Data provided

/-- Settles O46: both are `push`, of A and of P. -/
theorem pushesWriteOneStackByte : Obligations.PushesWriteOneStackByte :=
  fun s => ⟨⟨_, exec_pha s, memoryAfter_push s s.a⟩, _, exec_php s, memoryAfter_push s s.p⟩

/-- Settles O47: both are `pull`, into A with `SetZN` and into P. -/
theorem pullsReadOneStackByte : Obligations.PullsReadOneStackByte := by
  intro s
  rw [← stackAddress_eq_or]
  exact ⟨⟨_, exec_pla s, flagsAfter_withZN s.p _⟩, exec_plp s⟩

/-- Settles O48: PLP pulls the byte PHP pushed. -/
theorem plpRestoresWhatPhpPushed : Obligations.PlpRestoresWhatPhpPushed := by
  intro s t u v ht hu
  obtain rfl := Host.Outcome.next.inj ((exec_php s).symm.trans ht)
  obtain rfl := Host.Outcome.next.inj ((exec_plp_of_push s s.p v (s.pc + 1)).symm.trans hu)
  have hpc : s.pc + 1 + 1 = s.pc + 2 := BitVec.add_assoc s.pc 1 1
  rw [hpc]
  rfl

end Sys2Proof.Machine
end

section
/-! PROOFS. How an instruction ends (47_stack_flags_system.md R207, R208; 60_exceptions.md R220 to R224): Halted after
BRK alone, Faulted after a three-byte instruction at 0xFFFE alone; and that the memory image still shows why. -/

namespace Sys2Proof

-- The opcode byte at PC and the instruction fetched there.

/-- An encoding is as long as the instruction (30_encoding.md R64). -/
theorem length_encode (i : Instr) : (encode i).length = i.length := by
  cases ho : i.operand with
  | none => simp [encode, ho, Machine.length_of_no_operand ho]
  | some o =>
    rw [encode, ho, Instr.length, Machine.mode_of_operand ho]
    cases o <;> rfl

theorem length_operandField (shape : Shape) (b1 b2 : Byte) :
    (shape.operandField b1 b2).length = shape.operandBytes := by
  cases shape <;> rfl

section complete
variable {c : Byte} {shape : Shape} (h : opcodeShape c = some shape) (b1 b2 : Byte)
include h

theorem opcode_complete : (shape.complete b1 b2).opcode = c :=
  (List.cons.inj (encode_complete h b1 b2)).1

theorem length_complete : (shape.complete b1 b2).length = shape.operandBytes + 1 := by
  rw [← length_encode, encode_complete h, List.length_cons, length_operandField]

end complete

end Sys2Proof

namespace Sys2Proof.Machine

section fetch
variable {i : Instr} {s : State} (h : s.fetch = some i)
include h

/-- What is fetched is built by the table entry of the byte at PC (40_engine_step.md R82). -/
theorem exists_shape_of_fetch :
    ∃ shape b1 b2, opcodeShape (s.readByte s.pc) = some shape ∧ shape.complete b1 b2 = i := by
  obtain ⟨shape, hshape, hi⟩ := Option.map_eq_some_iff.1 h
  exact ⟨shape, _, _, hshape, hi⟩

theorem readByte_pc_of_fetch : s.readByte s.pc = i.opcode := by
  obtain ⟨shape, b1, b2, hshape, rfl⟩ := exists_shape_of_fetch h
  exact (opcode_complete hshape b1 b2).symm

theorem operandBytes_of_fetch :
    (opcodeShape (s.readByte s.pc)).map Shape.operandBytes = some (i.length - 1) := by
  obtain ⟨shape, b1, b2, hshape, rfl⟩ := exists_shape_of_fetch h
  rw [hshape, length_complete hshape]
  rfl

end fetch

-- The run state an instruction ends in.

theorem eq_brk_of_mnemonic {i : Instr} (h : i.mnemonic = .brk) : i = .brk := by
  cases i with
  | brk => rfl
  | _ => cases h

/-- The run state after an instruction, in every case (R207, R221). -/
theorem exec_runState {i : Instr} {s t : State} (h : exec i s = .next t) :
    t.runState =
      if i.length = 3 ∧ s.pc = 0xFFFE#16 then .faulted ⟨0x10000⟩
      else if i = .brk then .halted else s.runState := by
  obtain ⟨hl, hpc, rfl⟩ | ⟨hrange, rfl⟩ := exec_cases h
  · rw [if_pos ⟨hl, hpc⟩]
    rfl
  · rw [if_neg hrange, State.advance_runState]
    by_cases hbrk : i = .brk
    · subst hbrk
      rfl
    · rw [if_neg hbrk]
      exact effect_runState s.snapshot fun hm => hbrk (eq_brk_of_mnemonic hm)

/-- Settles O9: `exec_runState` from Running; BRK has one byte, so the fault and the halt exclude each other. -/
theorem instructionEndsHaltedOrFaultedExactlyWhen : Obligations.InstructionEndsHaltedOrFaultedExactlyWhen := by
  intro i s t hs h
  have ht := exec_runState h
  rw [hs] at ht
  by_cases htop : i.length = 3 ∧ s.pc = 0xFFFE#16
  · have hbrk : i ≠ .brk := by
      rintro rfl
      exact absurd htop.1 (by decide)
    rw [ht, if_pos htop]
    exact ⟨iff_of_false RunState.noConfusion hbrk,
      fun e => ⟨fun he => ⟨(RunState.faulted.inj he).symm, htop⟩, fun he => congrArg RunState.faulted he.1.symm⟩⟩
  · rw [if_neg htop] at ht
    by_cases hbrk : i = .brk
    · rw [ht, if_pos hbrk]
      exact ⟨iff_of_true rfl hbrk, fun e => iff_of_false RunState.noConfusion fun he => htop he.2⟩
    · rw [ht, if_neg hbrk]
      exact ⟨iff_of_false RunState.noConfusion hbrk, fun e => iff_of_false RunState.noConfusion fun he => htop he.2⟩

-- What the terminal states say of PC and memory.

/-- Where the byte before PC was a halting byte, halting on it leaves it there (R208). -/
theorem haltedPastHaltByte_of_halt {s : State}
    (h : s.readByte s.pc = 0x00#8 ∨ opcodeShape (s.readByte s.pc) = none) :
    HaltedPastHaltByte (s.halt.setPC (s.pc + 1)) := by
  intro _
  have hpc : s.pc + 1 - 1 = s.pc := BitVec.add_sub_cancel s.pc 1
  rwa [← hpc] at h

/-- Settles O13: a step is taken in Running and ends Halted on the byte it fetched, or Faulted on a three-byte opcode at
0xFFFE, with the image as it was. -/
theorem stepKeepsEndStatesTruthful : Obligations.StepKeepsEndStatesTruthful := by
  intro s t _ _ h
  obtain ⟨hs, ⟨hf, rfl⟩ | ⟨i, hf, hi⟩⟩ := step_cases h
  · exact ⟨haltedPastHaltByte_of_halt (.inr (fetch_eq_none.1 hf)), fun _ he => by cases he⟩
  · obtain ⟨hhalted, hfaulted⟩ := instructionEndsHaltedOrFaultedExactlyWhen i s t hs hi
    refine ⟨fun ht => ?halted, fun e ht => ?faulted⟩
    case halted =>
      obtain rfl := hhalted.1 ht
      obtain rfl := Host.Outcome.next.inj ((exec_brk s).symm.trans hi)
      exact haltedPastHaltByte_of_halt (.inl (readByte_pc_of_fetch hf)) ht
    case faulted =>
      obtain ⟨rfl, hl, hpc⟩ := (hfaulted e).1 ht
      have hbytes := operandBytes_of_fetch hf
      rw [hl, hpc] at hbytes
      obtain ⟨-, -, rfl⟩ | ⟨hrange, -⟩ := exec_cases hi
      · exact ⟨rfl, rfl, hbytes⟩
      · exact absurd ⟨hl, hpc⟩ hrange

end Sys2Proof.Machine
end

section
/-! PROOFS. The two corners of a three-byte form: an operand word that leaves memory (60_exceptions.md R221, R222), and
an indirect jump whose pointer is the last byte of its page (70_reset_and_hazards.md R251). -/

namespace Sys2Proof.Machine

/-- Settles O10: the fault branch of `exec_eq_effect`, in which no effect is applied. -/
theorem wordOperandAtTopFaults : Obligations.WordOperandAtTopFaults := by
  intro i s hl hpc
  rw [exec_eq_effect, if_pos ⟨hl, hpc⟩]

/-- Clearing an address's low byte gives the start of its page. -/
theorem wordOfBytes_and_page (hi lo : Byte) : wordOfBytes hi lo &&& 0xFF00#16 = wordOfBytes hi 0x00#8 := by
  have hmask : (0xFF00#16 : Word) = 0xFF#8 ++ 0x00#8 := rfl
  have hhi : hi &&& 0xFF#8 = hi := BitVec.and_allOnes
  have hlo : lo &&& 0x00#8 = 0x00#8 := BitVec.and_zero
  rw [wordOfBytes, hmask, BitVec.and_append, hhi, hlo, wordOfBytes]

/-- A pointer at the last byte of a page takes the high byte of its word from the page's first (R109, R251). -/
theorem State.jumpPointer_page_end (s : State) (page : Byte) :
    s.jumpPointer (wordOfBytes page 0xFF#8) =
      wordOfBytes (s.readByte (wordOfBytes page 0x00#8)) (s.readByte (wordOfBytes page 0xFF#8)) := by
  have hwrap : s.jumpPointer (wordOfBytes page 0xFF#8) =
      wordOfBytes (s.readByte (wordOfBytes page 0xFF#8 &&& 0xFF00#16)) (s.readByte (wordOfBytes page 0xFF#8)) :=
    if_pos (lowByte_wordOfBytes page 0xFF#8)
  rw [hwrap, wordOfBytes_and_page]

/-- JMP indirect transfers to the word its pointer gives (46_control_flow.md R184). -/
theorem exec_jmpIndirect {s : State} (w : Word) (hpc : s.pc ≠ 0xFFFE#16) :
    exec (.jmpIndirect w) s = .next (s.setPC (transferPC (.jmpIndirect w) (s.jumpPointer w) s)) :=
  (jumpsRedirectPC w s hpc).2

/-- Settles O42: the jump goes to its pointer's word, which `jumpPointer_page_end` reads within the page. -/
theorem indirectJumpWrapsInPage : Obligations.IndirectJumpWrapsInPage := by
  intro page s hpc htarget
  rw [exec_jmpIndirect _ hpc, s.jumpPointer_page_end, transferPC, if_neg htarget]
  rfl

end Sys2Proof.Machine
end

Exercise directions
Pull out every line of the entries that includes the word "variable".

Reply
variable {c : Byte} {shape : Shape} (h : opcodeShape c = some shape) (b1 b2 : Byte)
variable {i : Instr} {s : State} (h : s.fetch = some i)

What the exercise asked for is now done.